Cultures & Traditions
Lampung boat symbolism
In Indonesia, traditional boat symbolism was predominantly found in areas where Hindu-Buddhism, Islam, and Christianity had not made their appearance or had arrived relatively late, as was the case in the Moluccas. On many of the smaller islands of Maluku Tenggara, such as Kai, Tanimbar, and Babar, this symbolism has been well documented, and it consistently appears to have functioned in two ways. Most conspicuous is the ship’s function as a model of society. Houses and villages were often portrayed as boats, with their inhabitants the symbolic crewmen. A more “hidden” form of nautical symbolism underlay this, however, focusing on the creation of society; this symbolism represented the marriage of the first ancestors. In rituals, this wedding was expressed by means of the metaphorical “boat of matrimony” setting sail. In this metaphor, the woman was regarded as a boat, lying on the beach, waiting for a man who wanted to go sailing. Only when the man—the helmsman or captain—boarded the boat could it set sail, that is, could society come into being. All subsequent marriages were regarded as a reenactment of this primordial marriage and made use of similar symbolism.
The image of the boat of matrimony was conveyed in many ways in material culture. For example, the association between a woman and a boat was marvelously conveyed in ancestor statues. Marriage itself was similarly represented in sculptural metaphor: in the shape of a boat with a helmsman in it. As a result of Christian influences, these forms of art have disappeared over the course of the previous century.
Likewise, such symbolism is superbly evident in the decorations of ships. Splendidly adorned prows and/or sterns often show aggressive animal figures such as snakes, roosters, and hunting dogs. These creatures were more than mere decoration; they were part of a physical construction in which the bond between man and woman—or, in other words, the founding of the family—was portrayed. Although there were considerable regional variations, one part of the boat construction was marked as a feminine “hull” or “keel,” whereas other parts—usually the prow and/or stern—were marked as a masculine “captain” or “helmsman.” The union of these parts brought the family together in the same way that a real boat can sail because of an assembly of components.
At the same time, these references showed the traditional division of tasks in society. The female parts of the boat were associated with a vagina or uterus and suggested that giving birth to and caring for children were typically feminine preserves, while the male prow and/or stern showed that protecting the family and its reputation, especially by way of warfare, was viewed as a male’s domain. By attaching symbols to these male parts—usually the animal figures mentioned above—the groom was portrayed as a great headhunter, famed for his capacity to kill.

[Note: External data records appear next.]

-- ==== Sys2Proof/Machine/Emit.lean ====
section
/-! DEFINITION. What the finisher emits (R277 to R280, R354): fast, flat, straight and safe schedules, and the native
segment with its displacements, tags and signature block. -/
namespace Sys2Proof.Machine

/-! ### Bundles -/

/-- What a transfer's IMM16 leads to: a region, or a bundle of its own region. -/
inductive Target
  | region (i : Nat)
  | bundle (i : Nat)
  deriving DecidableEq, Repr

/-- A bundle being emitted: its op words by slot, sync word, pmark, and the target of its transfer. -/
structure Emit where
  ops : List (Nat × BitVec 48 × Option Word) := []
  sync : Option Word := none
  pm : Bool := false
  target : Option Target := none
  deriving DecidableEq, Repr

/-- Adds an op word. -/
def Emit.add (b : Emit) (slot : Nat) (w : BitVec 48 × Option Word) : Emit :=
  if slot == syncSlot then { b with sync := some (w.1.setWidth 32) } else { b with ops := ains b.ops slot w }

/-- Adds an instruction that the finisher writes itself. -/
def Emit.addInstr (b : Emit) (slot : Nat) (i : Instr) : Emit :=
  match encode i with
  | some w => b.add slot w
  | none => b

/-- The header of a bundle (R113). -/
def Emit.header (b : Emit) : Nat :=
  (b.ops.map fun o => 2 ^ (63 - o.1)).sum + (if b.pm then 2 ^ 25 else 0) + (if b.sync.isSome then 2 ^ 23 else 0) +
    2 ^ 17 * b.ops.length

/-- The bytes of a bundle (R112). -/
def Emit.bytes (b : Emit) : List Byte :=
  let bs := leBytes 8 b.header ++ (match b.sync with | some w => leBytes 4 w.toNat | none => []) ++
    (b.ops.flatMap fun o => leBytes 6 o.2.1.toNat) ++
    b.ops.flatMap fun o => match o.2.2 with | some x => leBytes 4 x.toNat | none => []
  bs ++ List.replicate (cdiv bs.length 8 * 8 - bs.length) 0

/-- Whether a bundle is legal under R122, as the finisher checks what it assembles (R124). -/
def Emit.legal (b : Emit) : Bool :=
  match decode b.bytes with
  | .ok d => d.ops.all fun o => o.2.isSome
  | .error _ => false

/-- The guard of an operation that always performs. -/
def always : Guard := ⟨0, false⟩

/-! ### Operations as emitted (R267, R276, R277) -/

/-- The physical number of virtual register v as group j's operation o reads or writes it; without an assignment its own
number (R279). -/
def Region.number (r : Region) (al : Option Alloc) (v : Nm) (code o j : Nat) (wr : Bool) : Nat :=
  match al.bind fun a => a.find? fun x => x.1 == v with
  | none => code
  | some (_, base, k) => base + (if wr then j else j + k - r.readDist v o) % k

/-- An operation's words with physical registers and clusters, in a copy whose virtual cluster 0 is the cluster `home`: a
cluster-parallel loop runs iteration i, written for virtual cluster 0, in owned cluster i mod P (R267). -/
def Region.words (r : Region) (mask : Byte) (home : Nat) (al : Option Alloc) (o j : Nat) (f : FlowOp) : FlowOp :=
  match f.instr with
  | none => f
  | some i =>
    let g := (vecFields i).foldl (fun (g : FlowOp) x =>
      let code := f.get x.1.place 9
      if code < 256 then
        g.put x.1.place 9 (r.number al (.v (f.fieldCl x.2) code) code o j x.2)
      else g) f
    match clusterField i with
    | some p => g.put p 3 (if f.get p 3 == 0 then home else mappedCl mask (f.get p 3))
    | none => g

/-- The bytes one step of a VM operation's offset stands for (R277). -/
def FlowOp.unit (f : FlowOp) : Int :=
  match f.instr with
  | some (.vld ..) | some (.vst ..) | some (.vlda ..) | some (.vsta ..) => 64
  | _ => 4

Ongoing studies suggest that this form of boat symbolism was not restricted to eastern Indonesia but in fact was much more widespread and most likely included the islands in the western regions as well. Research concerning Bali, Madura, and Java is compelling in this respect. Here, too, as in Maluku Tenggara, a marriage between male and female components is enacted in traditional boat-building rituals. At the same time, there is significant evidence regarding the age of the symbolism: it is an ancient, prehistoric tradition which must have been present on the islands before they obtained their current Hindu (Bali) and Islamic (Madura and Java) characters.
Everything seems to indicate that South Sumatra must have been within the range of this type of boat symbolism. The boat was a significant model of society among the peoples of Lampung and served as a structuring principle for houses and ceremonial processions. This was not an isolated phenomenon but was instead linked to a broader type of nautical imagery in which the boat of matrimony also played a role.
Although they have been only briefly studied, nineteenth-century love songs from Lampung also clearly imply that the nautical Southeast Moluccan metaphor was present in South Sumatra. According to linguists, sentences such as “the vessel will not sail, unless you will be captain” signified an implicit marriage proposal. This naturally inspires curiosity about traditional Lampung boatbuilding, but unfortunately concrete facts—to our knowledge—have not been recorded anywhere. Similarly, boat models in museums do not provide much information in this regard. This dearth is probably explained by the fact that Lampung society lacked a genuine maritime character. Contrary to what some sources would have us believe, shipping was of minor importance to its traditional culture. The inhabitants of Lampung were farmers whose focus was on the cultivation of pepper. They were scarcely involved in the overseas trade of this product. Those boats that they did possess were meant to be used primarily on rivers, to transport the pepper harvests to the coast. Still, the association of nautical symbolism with romantic love was deep-rooted in Lampung culture.
Nico de Jonge, "Lampung Ship Cloths: Ancient Symbolism and Cultural Adaptation in South Sumatran Art," in Eyes of the Ancestors: The Arts of Island Southeast Asia at the Dallas Museum of Art, Reimar Schefold, ed. in collaboration with Steven Alpert (Dallas: Dallas Museum of Art; New Haven and London: Yale University Press, 2013), 85-91.